- Source information
-- ==== Sys2Proof/Laws/ProofCmds.lean ====
section
/-! SUPPORT. What the PROOFING command may change, part by part; and that each command answers a next state. -/

namespace Sys2Proof.Machine

set_option Elab.async false

theorem State.proofLanes_changes (failed : Nat) (s : State) :
    Changes [.mode, .dev, .staged, .commit, .persist, .table, .ctl, .lanes, .trip, .hearth, .canc, .loads, .diag, .audio, .crust, .fault, .net, .chain, .flash] s (State.proofLanes failed s) := by
  unfold State.proofLanes
  repeat' first
    | with_reducible exact .refl .. | with_reducible apply Changes.after (State.raiseAll_changes ..) | extract_lets
    | with_reducible refine Changes.ite ?_ ?_ | with_reducible refine Changes.update ?_ | decide

theorem State.zeroPath_changes (sd : Nat) (avg : Rat) (s : State) :
    Changes [.mode, .dev, .staged, .commit, .persist, .table, .sense, .ctl, .lanes, .trip, .hearth, .canc, .loads, .diag, .audio, .crust, .fault, .net, .chain, .flash] s (State.zeroPath sd avg s) := by
  unfold State.zeroPath
  repeat' first
    | with_reducible exact .refl .. | with_reducible apply Changes.after (State.raise_changes ..)
    | with_reducible apply Changes.after (State.raiseAll_changes ..) | extract_lets | with_reducible refine Changes.ite ?_ ?_
    | with_reducible refine Changes.update ?_ | decide

theorem State.zeroCheck_changes (avgs : List Rat) (s : State) :
    Changes [.mode, .dev, .staged, .commit, .persist, .table, .sense, .ctl, .lanes, .trip, .hearth, .canc, .loads, .diag, .audio, .crust, .fault, .net, .chain, .flash] s (State.zeroCheck avgs s) := by
  unfold State.zeroCheck
  repeat' first
    | with_reducible exact .refl .. | with_reducible assumption | with_reducible apply Changes.after (State.zeroPath_changes ..)
    | with_reducible refine Changes.foldl ?_ (fun _ _ _ => ?_) | with_reducible refine Changes.update ?_ | decide

theorem State.queueTaps_changes (l : List Nat) (s : State) :
    Changes [.dev, .diag] s (State.queueTaps l s) := by
  unfold State.queueTaps
  exact (Changes.refl _ s).update

theorem State.markStep_changes (n : Nat) (failed : Bool) (s : State) :
    Changes [.dev] s (State.markStep n failed s) := by
  unfold State.markStep
  exact (Changes.refl _ s).update

theorem State.startStep_changes (n : Nat) (s : State) :
    Changes [.dev, .frame, .trip, .canc, .diag, .crust, .flash] s (State.startStep n s) := by
  unfold State.startStep
  repeat' first
    | with_reducible exact .refl .. | with_reducible apply Changes.after (State.gdlSource_changes ..)
    | with_reducible apply Changes.after (State.linkSetup_changes ..) | with_reducible apply Changes.after (State.startTimebase_changes ..)
    | with_reducible apply Changes.after (State.soffTest_changes ..) | with_reducible apply Changes.after (State.queueTaps_changes ..) | extract_lets
    | split | with_reducible refine Changes.update ?_ | decide

theorem State.nextStep_changes (n : Nat) (s : State) :
    Changes [.dev, .frame, .trip, .canc, .diag, .crust, .flash] s (State.nextStep n s) := by
  unfold State.nextStep
  repeat' first
    | with_reducible exact .refl .. | with_reducible apply Changes.after (State.startStep_changes ..) | extract_lets
    | with_reducible refine Changes.ite ?_ ?_ | with_reducible refine Changes.update ?_ | decide

theorem State.readbackDone_changes (s : State) :
    Changes [.dev, .frame, .trip, .canc, .diag, .crust, .flash] s (State.readbackDone s) := by
  unfold State.readbackDone
  repeat' first
    | with_reducible exact .refl .. | with_reducible apply Changes.after (State.markStep_changes ..)
    | with_reducible apply Changes.after (State.nextStep_changes ..) | extract_lets | with_reducible refine Changes.ite ?_ ?_
    | with_reducible refine Changes.update ?_ | decide

theorem State.stepDone_changes (r : ProofResult) (s : State) :
    Changes [.mode, .dev, .frame, .staged, .commit, .persist, .table, .sense, .ctl, .lanes, .trip, .hearth, .canc, .loads, .diag, .audio, .crust, .fault, .net, .chain, .flash] s (State.stepDone r s) := by
  unfold State.stepDone
  repeat' first
    | with_reducible exact .refl .. | with_reducible apply Changes.after (State.calibrate_changes ..)
    | with_reducible apply Changes.after (State.proofLanes_changes ..) | with_reducible apply Changes.after (State.zeroCheck_changes ..)
    | with_reducible apply Changes.after (State.markStep_changes ..) | with_reducible apply Changes.after (State.nextStep_changes ..)
    | with_reducible apply Changes.after (State.readbackDone_changes ..) | extract_lets | split | with_reducible refine Changes.ite ?_ ?_
    | with_reducible refine Changes.update ?_ | decide

theorem execProofingStepDone_changes (r : ProofResult) (s : State) :
    ∃ t, execProofingStepDone r s = .next t ∧ Changes [.mode, .dev, .frame, .staged, .commit, .persist, .table, .sense, .ctl, .lanes, .trip, .hearth, .canc, .loads, .diag, .audio, .crust, .fault, .net, .chain, .flash] s t :=
  ⟨_, rfl, .ite (State.stepDone_changes ..) (.refl ..)⟩

end Sys2Proof.Machine
end

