theorem State.requestTrough_sound (held : Bool) {s : State} (h : Sound s) :
    Sound (State.requestTrough held s) := by
  unfold State.requestTrough
  repeat' first
    | with_reducible assumption | with_reducible apply State.goState_sound | with_reducible apply Sound.after (State.summitAlone_changes ..)
    | with_reducible apply State.enterRun_sound | with_reducible apply State.leaveRun_sound | with_reducible apply State.enterService_sound
    | with_reducible apply State.enterStandby_sound | extract_lets | split | with_reducible refine Sound.ite ?_ ?_
    | with_reducible refine Sound.update ?_ | decide

theorem State.troughBoundary_sound (m1 : Bool) {s : State} (h : Sound s) :
    Sound (State.troughBoundary m1 s).1 := by
  unfold State.troughBoundary
  repeat' first
    | with_reducible assumption | with_reducible apply State.boundary_sound | split | dsimp only | with_reducible refine Sound.ite ?_ ?_
    | with_reducible refine Sound.update ?_ | decide

theorem State.troughSettings_sound (old : Store) (a : Applied) (m1 : Bool) {s : State} (h : Sound s) :
    Sound (State.troughSettings old a m1 s) := by
  unfold State.troughSettings
  repeat' first
    | with_reducible assumption | with_reducible apply State.zeroModes_sound | with_reducible apply State.machineSettings_sound
    | with_reducible apply Sound.after (State.deviceSettings_changes ..) | extract_lets | with_reducible refine Sound.ite ?_ ?_
    | with_reducible refine Sound.update ?_ | decide

theorem State.troughBody_sound (edges : Nat) (m1 : Bool) {s : State} (h : Sound s) :
    Sound (State.troughBody edges m1 s) := by
  unfold State.troughBody
  extract_lets s0 s1 s2 s3 s4 s5 la s6
  have h0 : Sound s0 := .ite (.after (State.engineTrough_changes ..) (.after (State.engineTrough_changes ..) h (by decide)) (by decide))
    (.after (State.engineTrough_changes ..) h (by decide))
  have h1 : Sound s1 := .after (State.lanesTrough_changes _) (.after (State.tripTrough_changes ..) (State.voteDue_sound _ h0) (by decide)) (by decide)
  have h2 := Sound.ite (c := s1.full = true) (.after (State.chainTrough_changes edges s1) h1 (by decide)) h1
  have h3 : Sound s3 := .after (State.captureTrough_changes _) (.after (State.testTrough_changes _) h2 (by decide)) (by decide)
  have h4 := Sound.ite (c := s3.centred 0 false = true) (State.centre_sound 0 h3) h3
  have h5 := Sound.ite (c := (m1 && s4.centred 1 false) = true) (State.centre_sound 1 h4) h4
  exact .after (State.captureInstant_changes _) h5.update (by decide)

theorem State.m0Trough_sound (edges : Nat) {s : State} (h : Sound s) :
    Sound (State.m0Trough edges s) := by
  unfold State.m0Trough
  extract_lets held old marked m1 s1 s2 applied s3 s4 s5
  have h1 : Sound s1 := .after (State.beginFrame_changes ..) h (by decide)
  have h2 : Sound s2 := .ite (State.repairStore_sound h1) h1
  have h4 : Sound s4 :=
    State.troughBody_sound _ _ (.after (State.modulate_changes ..) (State.troughSettings_sound _ _ _ (State.troughBoundary_sound _ h2)) (by decide))
  have h5 : Sound s5 := State.requestTrough_sound _ h4
  exact .ite h (.ite (.after (State.sendImages_changes ..) h5 (by decide)) h5)
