/-! ### State.putActive -/

@[simp] theorem State.putActive_pending (key raw : Nat) (s : State) : (State.putActive key raw s).pending = s.pending := rfl
@[simp] theorem State.putActive_dev (key raw : Nat) (s : State) : (State.putActive key raw s).dev = s.dev := rfl
@[simp] theorem State.putActive_frame (key raw : Nat) (s : State) : (State.putActive key raw s).frame = s.frame := rfl
@[simp] theorem State.putActive_active (key raw : Nat) (s : State) : (State.putActive key raw s).active = s.active.put key raw := rfl
@[simp] theorem State.putActive_active2 (key raw : Nat) (s : State) : (State.putActive key raw s).active2 = s.active2.put key raw := rfl
@[simp] theorem State.putActive_passed (key raw : Nat) (s : State) : (State.putActive key raw s).passed = s.passed.put key raw := rfl
@[simp] theorem State.putActive_staged (key raw : Nat) (s : State) : (State.putActive key raw s).staged = s.staged := rfl
@[simp] theorem State.putActive_commit (key raw : Nat) (s : State) : (State.putActive key raw s).commit = s.commit := rfl
@[simp] theorem State.putActive_persist (key raw : Nat) (s : State) : (State.putActive key raw s).persist = s.persist := rfl
@[simp] theorem State.putActive_table (key raw : Nat) (s : State) : (State.putActive key raw s).table = s.table := rfl
@[simp] theorem State.putActive_sense (key raw : Nat) (s : State) : (State.putActive key raw s).sense = s.sense := rfl
@[simp] theorem State.putActive_ctl (key raw : Nat) (s : State) : (State.putActive key raw s).ctl = s.ctl := rfl
@[simp] theorem State.putActive_lanes (key raw : Nat) (s : State) : (State.putActive key raw s).lanes = s.lanes := rfl
@[simp] theorem State.putActive_mod (key raw : Nat) (s : State) : (State.putActive key raw s).mod = s.mod := rfl
@[simp] theorem State.putActive_trip (key raw : Nat) (s : State) : (State.putActive key raw s).trip = s.trip := rfl
@[simp] theorem State.putActive_hearth (key raw : Nat) (s : State) : (State.putActive key raw s).hearth = s.hearth := rfl
@[simp] theorem State.putActive_canc (key raw : Nat) (s : State) : (State.putActive key raw s).canc = s.canc := rfl
@[simp] theorem State.putActive_loads (key raw : Nat) (s : State) : (State.putActive key raw s).loads = s.loads := rfl
@[simp] theorem State.putActive_diag (key raw : Nat) (s : State) : (State.putActive key raw s).diag = s.diag := rfl
@[simp] theorem State.putActive_audio (key raw : Nat) (s : State) : (State.putActive key raw s).audio = s.audio := rfl
@[simp] theorem State.putActive_crust (key raw : Nat) (s : State) : (State.putActive key raw s).crust = s.crust := rfl
@[simp] theorem State.putActive_fault (key raw : Nat) (s : State) : (State.putActive key raw s).fault = s.fault := rfl
@[simp] theorem State.putActive_hk (key raw : Nat) (s : State) : (State.putActive key raw s).hk = s.hk := rfl
@[simp] theorem State.putActive_net (key raw : Nat) (s : State) : (State.putActive key raw s).net = s.net := rfl
@[simp] theorem State.putActive_bench (key raw : Nat) (s : State) : (State.putActive key raw s).bench = s.bench := rfl
@[simp] theorem State.putActive_chain (key raw : Nat) (s : State) : (State.putActive key raw s).chain = s.chain := rfl
@[simp] theorem State.putActive_flash (key raw : Nat) (s : State) : (State.putActive key raw s).flash = s.flash := rfl

/-! ### State.moveToken -/

@[simp] theorem State.moveToken_pending (s : State) : (State.moveToken s).pending = s.pending := rfl
@[simp] theorem State.moveToken_dev (s : State) : (State.moveToken s).dev = s.dev := rfl
@[simp] theorem State.moveToken_frame (s : State) : (State.moveToken s).frame = s.frame := rfl
@[simp] theorem State.moveToken_active (s : State) : (State.moveToken s).active = s.active := rfl
@[simp] theorem State.moveToken_active2 (s : State) : (State.moveToken s).active2 = s.active2 := rfl
@[simp] theorem State.moveToken_passed (s : State) : (State.moveToken s).passed = s.passed := rfl
@[simp] theorem State.moveToken_staged (s : State) : (State.moveToken s).staged = s.staged := rfl
@[simp] theorem State.moveToken_commit (s : State) : (State.moveToken s).commit = { s.commit with token := if s.commit.token = 65535 then 1 else s.commit.token + 1 } := rfl
@[simp] theorem State.moveToken_persist (s : State) : (State.moveToken s).persist = s.persist := rfl
@[simp] theorem State.moveToken_table (s : State) : (State.moveToken s).table = s.table := rfl
@[simp] theorem State.moveToken_sense (s : State) : (State.moveToken s).sense = s.sense := rfl
@[simp] theorem State.moveToken_ctl (s : State) : (State.moveToken s).ctl = s.ctl := rfl
@[simp] theorem State.moveToken_lanes (s : State) : (State.moveToken s).lanes = s.lanes := rfl
@[simp] theorem State.moveToken_mod (s : State) : (State.moveToken s).mod = s.mod := rfl
@[simp] theorem State.moveToken_trip (s : State) : (State.moveToken s).trip = s.trip := rfl
@[simp] theorem State.moveToken_hearth (s : State) : (State.moveToken s).hearth = s.hearth := rfl
@[simp] theorem State.moveToken_canc (s : State) : (State.moveToken s).canc = s.canc := rfl
@[simp] theorem State.moveToken_loads (s : State) : (State.moveToken s).loads = s.loads := rfl
@[simp] theorem State.moveToken_diag (s : State) : (State.moveToken s).diag = s.diag := rfl
@[simp] theorem State.moveToken_audio (s : State) : (State.moveToken s).audio = s.audio := rfl
@[simp] theorem State.moveToken_crust (s : State) : (State.moveToken s).crust = s.crust := rfl
@[simp] theorem State.moveToken_fault (s : State) : (State.moveToken s).fault = s.fault := rfl
@[simp] theorem State.moveToken_hk (s : State) : (State.moveToken s).hk = s.hk := rfl
@[simp] theorem State.moveToken_net (s : State) : (State.moveToken s).net = s.net := rfl
@[simp] theorem State.moveToken_bench (s : State) : (State.moveToken s).bench = s.bench := rfl
@[simp] theorem State.moveToken_chain (s : State) : (State.moveToken s).chain = s.chain := rfl
@[simp] theorem State.moveToken_flash (s : State) : (State.moveToken s).flash = s.flash := rfl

- Work task
Lines to set down from above: the line with "(State.moveToken s).persist = s.persist := rfl", the line with "(State.moveToken s).lanes = s.lanes := rfl", and every line between, each exactly as written.

- Exercise response
@[simp] theorem State.moveToken_persist (s : State) : (State.moveToken s).persist = s.persist := rfl
@[simp] theorem State.moveToken_table (s : State) : (State.moveToken s).table = s.table := rfl
@[simp] theorem State.moveToken_sense (s : State) : (State.moveToken s).sense = s.sense := rfl
@[simp] theorem State.moveToken_ctl (s : State) : (State.moveToken s).ctl = s.ctl := rfl
@[simp] theorem State.moveToken_lanes (s : State) : (State.moveToken s).lanes = s.lanes := rfl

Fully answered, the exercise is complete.